▶ [What to do]:
Take every line containing "mailHead" out of the records.

-- Exercise data follows --

namespace Sys2Proof.Config

/-- ECDSA on P-521 with SHA-512: the signature of a message verifies under a key.  The spec names the scheme and does not give the form
of a key. -/
opaque sigValid (key message sig : List Sys2Proof.Byte) : Bool

end Sys2Proof.Config

namespace Sys2Proof.Machine

/-! ### The mailbox (R463) -/

/-- The command that Yarrow takes next: the mailbox answers once SilLane is trained (R467). -/
def State.mailHead (s : State) : Option (Nat × List Byte) :=
  if s.hub.booted ∧ s.hub.retrain ≠ 1 ∧ (SMap.get 16 s.hub.silLanes 0 ≠ 0 ∨ SMap.get 16 s.hub.silLanes 1 ≠ 0) then
    s.inbox.mail.head?
  else none

/-- The command is answered with MBST, STATUS and data, and leaves the mailbox. -/
def State.mailAnswer (s : State) (cmd mbst status : Nat) (data : List Byte) : State :=
  let s1 := s.answer 0 cmd (u16 mbst ++ u16 0 ++ u32 status ++ data)
  { s1 with inbox := { s1.inbox with mail := s1.inbox.mail.tail, early := s1.inbox.early - 1 } }

/-- The head command, if its number is `cmd`, runs; only those that may do so run while the module retrains, or when they were sent
before that had ended (R467). -/
def State.mailbox (s : State) (cmd : Nat) (always : Bool) (run : List Byte → State × Nat × List Byte) : State :=
  match s.mailHead with
  | none => s
  | some (c, bs) =>
    if c ≠ cmd then s
    else if (s.hub.retrain ≠ 0 ∨ s.inbox.early ≠ 0) ∧ !always then s.mailAnswer c 1 0 []
    else
      let q := run bs
      q.1.mailAnswer c 0 q.2.1 q.2.2

/-! ### The budget curve (R389 to R392) -/

/-- The points of a curve from its bytes: each start, CAP and BAND. -/
def curvePts (b : List Byte) : Nat → Nat → Nat → List CurvePt
  | 0, _, _ => []
  | n + 1, i, t =>
    let o := 0x28 + 8 * i
    let start := t + byteField b o 4 * 1000000
    ⟨start, byteField b (o + 4) 2, byteField b (o + 6) 2⟩ :: curvePts b n (i + 1) start

/-- A curve from its bytes. -/
def Curve.ofBytes (b : List Byte) : Curve :=
  ⟨byteField b 8 8, byteField b 16 8, byteField b 24 8, byteField b 0x24 4, curvePts b (byteField b 0x20 2) 0 (byteField b 16 8), 0⟩

/-- Check 1 of R391: the length, and every field within the limits of R389. -/
def curveForm (b : List Byte) : Bool :=
  let c := Curve.ofBytes b
  let n := byteField b 0x20 2
  decide (b.length = 0x28 + 8 * n + 132) && decide (1 ≤ n) && decide (n ≤ 256) && decide (byteField b 0x22 2 = 0)
    && decide (c.floor ≤ 4600) && decide (1000000 ≤ c.horizon) && decide (c.horizon ≤ 2 ^ 62)
    && c.pts.all fun p => decide (180 ≤ p.cap) && decide (p.cap ≤ 4600) && decide (p.band ≤ 1000) && decide (c.floor ≤ p.cap)
        && decide (p.start < c.valid + c.horizon)

/-- Check 2 of R391: SIG, the last 132 bytes, verifies over the bytes before it under the facility's curve key. -/
def State.curveSigned (s : State) (b : List Byte) : Bool :=
  match s.hub.facKey with
  | some k => Config.sigValid k (b.take (b.length - 132)) (b.drop (b.length - 132))
  | none => false

/-- The status of the first check of R391 that fails, 0 when all pass. -/
def State.curveStatus (s : State) (b : List Byte) : Nat :=
  if !curveForm b then 3
  else if !s.curveSigned b then 1
  else if byteField b 0 8 ≠ Config.serial.toNat then 4
  else match s.camp.maxSeq with
    | some m => if byteField b 8 8 ≤ m then 2 else 0
    | none => 0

-- Exercise data concluded --

▶ [Result for this exercise]:
def State.mailHead (s : State) : Option (Nat × List Byte) :=
  match s.mailHead with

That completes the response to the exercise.